I was at a launch event for a book I co-authored on Thursday. Myself and my incredible business partner,
, wrote The Inclusion Journey as a travel guide for organisations trying to navigate the often confusing and sometimes scary landscape of diversity and inclusion. So where better to launch than at London’s Canal Museum, next to a canal boat?!It was such a great night, and my heart was so overjoyed speaking to so many people who want to make the world a better and fairer place, and hearing so much fantastic feedback about the book we poured our hearts into. It was magical.
During one of these heart-warming conversations, I casually mentioned that I’ve just written another book.
What?!
Creativity Is Your Self-Care came out on Friday, and is a collection of exercises to help you use creative techniques (writing, painting, drawing, photography, and so on, and on) to support your mental and emotional health. There are 52 exercises - one for every week of the year - to help you build a regular creative wellbeing practice.
One of the people I was speaking to said, “Oh my goodness, I don’t know how you do it all! It’s so impressive.”
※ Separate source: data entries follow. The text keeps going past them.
-- ==== Sys2Proof/Machine/Reset.lean ====
section
/-! DEFINITION. Start-Up Control and the family of board and start-up events: RST, the reinitialisation, the completion, RESET_ALL (chapter 10). -/

namespace Sys2Proof.Machine

/-! ### RST -/

/-- The answer lines fall when all activity stops (LOG 12). -/
def PortUnit.dropAnswer (p : PortUnit) : PortUnit := { p with answer := none }

/-- RST asserted: all activity stops and every block takes its power-on values (R182). -/
def State.assertRst (s : State) : State :=
  { s.powerOnBlocks with
    ports := (restartPorts s.ports).mapAll PortUnit.dropAnswer
    link := Link.starting
    startUp := { state := .reset, straps := Straps.low, levels := s.startUp.levels } }

/-- RST_ASSERTED (R182). -/
def execRstAsserted (s : State) : Result := .next s.assertRst

/-- RST_RELEASED: from RESET the straps are sampled and steps 1 to 4 carried out (R181, R183). -/
def execRstReleased (st : Straps) (s : State) : Result :=
  .next (if s.startUp.state = .reset then (s.strapsAt st).reinitialise .rst else s)

/-! ### Reinitialisation and completion -/

/-- REINITIALISATION under RESET_ALL (R187, R188; LOG 7): the strap lines stand at these levels, and reinitialisation takes place if the wait is over. Where the wait ends inside another event, that event reinitialises under the levels given last. -/
def execReinitialisation (st : Straps) (s : State) : Result := .next (s.strapsAt st).endWait

/-- Step 7 for one port: it leaves IN_RESET unless its PRSTn is asserted (R183). -/
def PortUnit.release (p : PortUnit) : PortUnit := if p.prstn then p else { p with state := stateOfEnable p.enable }

/-- The held straps as RESET_ALL answers them (R188). -/
def strapBytes (st : Straps) : List Byte :=
  [byteOf (bitIf st.booten 0), byteOf (bitIf st.bootw 0), byteOf (bitIf st.bootsz 0)]

/-- The completion event: START_DONE, the link or the answer, the ports, READY (R183, R188). -/
def State.completeStartUp (s : State) (o : Origin) : State :=
  let s1 := (s.latchStartDone.mapPorts PortUnit.release).putStartUp { s.startUp with state := .ready }
  match o with
  | .rst => s1.putLink { s1.link with state := .idle }
  | .resetAll => s1.answer .done (strapBytes s.startUp.straps)

/-- STARTUP_COMPLETION (R183). -/
def execStartupCompletion (s : State) : Result :=
  .next (match s.startUp.state with
    | .running o => s.completeStartUp o
    | _ => s)

/-! ### RESET_ALL -/

/-- One context at the taking of RESET_ALL: HELD, BOUND and DONE ones are freed, a BOUND one lowering its slot's count, and an ON_BUS one is marked (R186). -/
def State.resetAllCtx (s : State) (id : CtxId) : State :=
  match s.ctxAt id with
  | some ⟨_, .bound b _ _⟩ => (s.putCtx id none).lowerCount b.window.slot
  | some ⟨r, .onBus b stamp _⟩ => s.putCtx id (some ⟨r, .onBus b stamp true⟩)
  | some ⟨_, .held⟩ => s.putCtx id none
  | some ⟨_, .done _ _⟩ => s.putCtx id none
  | none => s

/-- A port enters IN_RESET with an empty response queue (R186). -/
def PortUnit.enterReset (p : PortUnit) : PortUnit := { p with state := .inReset, queue := [] }

/-- The event in which Start-Up Control takes RESET_ALL, up to the end of the wait (R186). -/
def State.takeResetAll (s : State) : State :=
  let s1 := (ctxIds.foldl State.resetAllCtx s).mapPorts PortUnit.enterReset
  let s2 := s1.putChangeSet { s1.changeSet with holdList := [] }
  (s2.emptyFaults.putStartUp { s.startUp with state := .waiting }).markTaken

/-- RESET_ALL (R186); with nothing to wait for, reinitialisation follows directly (R187). -/
def execResetAll (s : State) : Result := .next (s.own .resetAll fun _ => s.takeResetAll.endWait)

end Sys2Proof.Machine
end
And I thought, “no, it’s not impressive, it’s ADHD with a side of over-achiever complex, and I am exhausted!”
The truth is, yes, I do a lot of things, but mostly I feel like I’m doing few of them well and I spend a great deal of time feeling totally overwhelmed. And some of the time feeling like I need to hide under my duvet and do nothing because I’ve reached the point where I just can’t anymore. Because I’ve basically broken myself.
This is not sustainable.
Have you tried doing one thing at a time?
Here’s the thing with having ADHD - I’m never going to be able to do just one thing. I’ve heard a lot of business and self-help gurus telling everyone that you have to focus on one clear goal to make progress, and that’s great advice for neurotypicals, but it’s never going to work for people like me.
Focusing on one thing makes me bored, restless and irritable. It kills my motivation. I need to be able to switch tracks sometimes, I need novelty and variety. And this is the issue - so much productivity and “success” advice is designed for neurotypical people, and when neurodivergent people follow it and it inevitably doesn’t work, we (and everyone else) assume(s) we’re the problem.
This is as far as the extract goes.